Marlins prospect Bleday heating up in Minors

June 7th, 2021

While Jesús Sánchez got off to a torrid start at Triple-A Jacksonville, the same could not be said for JJ Bleday at Double-A Pensacola. In the first month, Bleday slashed .141/.284/.235 in 24 games. It was not what MLB Pipeline's No. 15 overall prospect envisioned entering 2021, but it didn't deter him or the Marlins.

"It's so early. It really is. They have so few at-bats, and we can look up a couple of weeks from now and it could just as easily be Jesús is now struggling and JJ and [Peyton] Burdick and these guys are just going off," director of Minor League operations Geoff DeGroot told MLB.com last month. "It can change that quickly, and these guys know that. They're in a really good place, and the good thing about all of them is that you know they're continuing to work."

On Monday, Bleday was named the Double-A South Player of the Week after slashing .318/.375/.682 with two homers and five RBIs. He has hits in five of six games this month, and four of his nine extra-base hits this season have come in June. It's as though DeGroot spoke it into existence -- or perhaps it's simply because the 23-year-old Bleday is talented and the long baseball season has its ebbs and flows.

With general manager Kim Ng in attendance on Saturday for Pensacola's 4-1 win over Mississippi, Bleday missed on the changeup his first two times at the plate. An antsy Bleday then made an in-game tweak, realizing he was too early and pulling off a little bit. It worked, as he connected on a hanging changeup and sent it over the right-center-field wall for a two-run homer in the sixth inning.

"I've been feeling pretty good; I've been feeling confident," Bleday said. "I made a few adjustments and just been kind of trusting my swing a little bit more and doing my best to attack the right pitches and stay in the zone and execute. Just being a little earlier, make sure I'm on time and trusting that my hands are going to get to that spot. Wherever it's pitched, trusting the direction and staying on the inside part of the ball."

Even during his early-season struggles, there were signs that Bleday could snap out of it. He could take solace in hard contact as well as reaching base without the benefit of a hit. In May, he walked in 13 of 24 games, notching multiple free passes in four of them. In June, Bleday has just three strikeouts in 24 plate appearances.

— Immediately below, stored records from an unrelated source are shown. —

/-- The change that element `i` makes to the memory the elements before it leave. -/
theorem blendArrays_succ (bm : BlendMode) (m : List Host.Cell) (pd ps i : Nat) :
    blendArrays bm m pd ps (i + 1) =
      Memory.storeColor (blendArrays bm m pd ps i) (pd + 4 * i)
        (blend bm (Memory.loadColor (blendArrays bm m pd ps i) (pd + 4 * i))
          (Memory.loadColor (blendArrays bm m pd ps i) (ps + 4 * i))) :=
  blendArrays_add bm m pd ps i 1

theorem loadColor_blendArrays_outside (bm : BlendMode) (m : List Host.Cell) (pd ps n a : Nat)
    (ha : a + 4 ≤ pd ∨ pd + 4 * n ≤ a) : Memory.loadColor (blendArrays bm m pd ps n) a = Memory.loadColor m a :=
  Memory.loadColor_congr fun x h1 h2 => Memory.read_blendArrays_outside bm m pd ps n x (by omega)

/-- The word of element `i` at the end is the blend of the words that stood there when its turn came: no later element
stores to it. -/
theorem loadColor_blendArrays {m : List Host.Cell} {pd n i : Nat} (bm : BlendMode) (ps : Nat)
    (hwf : Memory.wf m = true) (hpd : pd + 4 * n ≤ Config.addressSpace) (hi : i < n) :
    Memory.loadColor (blendArrays bm m pd ps n) (pd + 4 * i) =
      blend bm (Memory.loadColor (blendArrays bm m pd ps i) (pd + 4 * i))
        (Memory.loadColor (blendArrays bm m pd ps i) (ps + 4 * i)) := by
  have hlater : n = i + 1 + (n - (i + 1)) := by omega
  rw [hlater, blendArrays_add, loadColor_blendArrays_outside _ _ _ _ _ _ (by omega), blendArrays_succ]
  exact Memory.loadColor_storeColor_same _ (Memory.wf_blendArrays bm ps hwf (by omega)) (by omega)

theorem exec_blendv_of_rangeOk {s : State} {rn rs1 rs2 : Reg} (bm : BlendMode)
    (hd : RangeOk s .write (s.reg rs1).toNat (4 * (s.reg rn).toNat))
    (hs : RangeOk s .read (s.reg rs2).toNat (4 * (s.reg rn).toNat)) :
    exec (.blendv rn rs1 rs2 bm) s = .next
      (s.setMem (blendArrays bm s.mem (s.reg rs1).toNat (s.reg rs2).toNat (s.reg rn).toNat)).count :=
  next_of_ok (exec_blendv s rn rs1 rs2 bm) rfl ((bind_of_rangeOk hd _).trans (bind_of_rangeOk hs _))

/-- Settles O41: the chain of memories is what the first `i` elements leave. -/
theorem blendvCommand : Obligations.BlendvCommand := by
  rintro s rn rs1 rs2 bm n pd ps rfl rfl rfl hwf hd hs
  have hend := reg_add_le_of_rangeOk hd
  refine ⟨_, blendArrays bm s.mem (s.reg rs1).toNat (s.reg rs2).toNat, exec_blendv_of_rangeOk bm hd hs, rfl, rfl,
    changesOnlyMemory_setMem fun x hx => Memory.read_blendArrays_outside bm _ _ _ _ x hx, fun i hi => ?_⟩
  refine ⟨_, _, (wordAt_iff _ _ _).mpr rfl, (wordAt_iff _ _ _).mpr rfl, ?_, fun x hx => ?_⟩
  · rw [wordAt_iff, blendArrays_succ]
    exact Memory.loadColor_storeColor_same _ (Memory.wf_blendArrays bm _ hwf (by omega)) (by omega)
  · rw [blendArrays_succ]
    exact Memory.read_storeColor_outside _ _ x _ hx

/-- Settles O42: when the turn of element `i` comes, the elements before it have stored to neither of its words. -/
theorem blendvDisjoint : Obligations.BlendvDisjoint := by
  rintro s t rn rs1 rs2 bm n pd ps i d c rfl rfl rfl hwf hd hs harr hexec hi hdw hcw
  rw [exec_blendv_of_rangeOk bm hd hs] at hexec
  injection hexec with ht
  subst ht
  rw [wordAt_iff] at hdw hcw ⊢
  show Memory.loadColor (blendArrays bm s.mem _ _ _) _ = _
  rw [loadColor_blendArrays bm _ hwf (reg_add_le_of_rangeOk hd) hi,
    loadColor_blendArrays_outside _ _ _ _ _ _ (by omega), loadColor_blendArrays_outside _ _ _ _ _ _ (by omega),
    hdw, hcw]

/-! ## BLENDVS -/

/-- Each word becomes the blend of its old value with the source colour. -/
theorem loadColor_blendArraySingle {m : List Host.Cell} {pd n i : Nat} (bm : BlendMode) (src : Color)
    (hwf : Memory.wf m = true) (hpd : pd + 4 * n ≤ Config.addressSpace) (hi : i < n) :
    Memory.loadColor (blendArraySingle bm src m pd n) (pd + 4 * i) =
      blend bm (Memory.loadColor m (pd + 4 * i)) src := by
  induction n generalizing m pd i with
  | zero => omega
  | succ n ih =>
    rw [blendArraySingle]
    cases i with
    | zero =>
      rw [Memory.loadColor_congr fun x _ _ => Memory.read_blendArraySingle_outside bm src _ _ n x (by omega)]
      exact Memory.loadColor_storeColor_same _ hwf (by omega)
    | succ i =>
      rw [show pd + 4 * (i + 1) = pd + 4 + 4 * i by omega,
        ih (Memory.wf_storeColor _ hwf (by omega)) (by omega) (by omega),
        Memory.loadColor_storeColor_outside _ _ _ _ (by omega)]
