-- ==== Sys2Proof/Syntax.lean ====
section
/-! DEFINITION. The commands of the part: one constructor per row of spec/opcode_table.json. -/

namespace Sys2Proof

open Sys2Proof.Machine
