/-- Everything but the queue of waiting commands. -/
structure Dev where
  bt : Bt := {}
  fwp : List Fwp := List.replicate 5 {}
  chans : List Chan := chansReset
  reqs : List Req := []
  dones : List Done := []
  /-- The messages that wait in the rings between the firmware processors, but for HP's requests and their results (R57). -/
  rings : List RingMsg := []
  msix : List Msix := []
  plans : List Plan := []
  /-- Handles given so far. -/
  lastHandle : BitVec 16 := 0
  /-- The site of each device logical core: 0 to 79, 0xFE none, 0xFF in no plan (R97, R113). -/
  siteOf : List Nat := List.replicate 72 0xFF
  mapTs : BitVec 64 := 0
  /-- The device arm epoch (R288). -/
  epoch : BitVec 64 := 0
  cqs : List Cq := List.replicate 72 {}
  mem : Mem := {}
  /-- The shared regions by number (R100). -/
  shared : List (Option SharedRegion) := List.replicate 8 none
  stks : List Stk := List.replicate 16 {}
  dscs : List Dsc := List.replicate 16 {}
  sites : List Site := List.replicate 80 {}
  /-- LBK_RAMP.STEP (R168). -/
  rampStep : BitVec 5 := 0x18
  /-- The beat on which the ramp governor last dealt, and the quarters that fences took on a beat (R168). -/
  rampBeat : Option (BitVec 52) := none
  fenceFall : BitVec 52 × Nat := (0, 0)
  /-- Events on their way to a flag after their chunk's commit (R141, R264). -/
  deliveries : List HeldFlag := []
  lnk : Lnk := {}
  col : Col := {}
  slv : List Slv := List.replicate 4 {}
  /-- Solver jobs, in the order of issue and then of submission (R295). -/
  solves : List SolveJob := []
  /-- The wipes of stack memory under way, but for that of the boot (R291). -/
  wipes : List WipeJob := []
  sec : Sec := {}
  health : Health := {}
  stm : Stm := {}
  trc : Trc := {}
  jtag : Jtag := {}
  pwr : Pwr := {}
  mgt : Mgt := {}
  /-- The MSI-X tables of PF0 and VF1 to VF4, as written (R455). -/
  msixTab : List (List Host.Cell) := List.replicate 5 []
  /-- DEV_ERR: DOMAIN_OFF, PARTIAL_WRITE, UNMAPPED. -/
  devErr : Sticky 3 := {}
  /-- How many free values have been drawn (the model's own field). -/
  free : Nat := 0
  deriving DecidableEq, Repr

/-- The state: the machine, and the commands that wait, first in, first out. -/
structure State where
  dev : Dev
  pending : List Instr
  deriving DecidableEq, Repr

/-- The machine right after cold reset, with no command waiting. -/
def State.reset : State := ⟨{}, []⟩

/-- A command that acts as `f` on the machine: it always has a next state. -/
def run (f : Dev → Dev) (s : State) : Out State := .next { s with dev := f s.dev }

end Sys2Proof.Machine
end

"I think quality of contact is a big one -- how hard they're hitting the ball and how consistently hard they're hitting the ball," DeGroot said. "I think how often they're striking out, how often they're walking is a pretty good indicator, and what their swing decisions are at the plate. Are they swinging at good pitches? Are they expanding the zone on bad pitches? I think those are all things that we look at, as well as video, seeing what the actual swing mechanics and timing and everything looks like."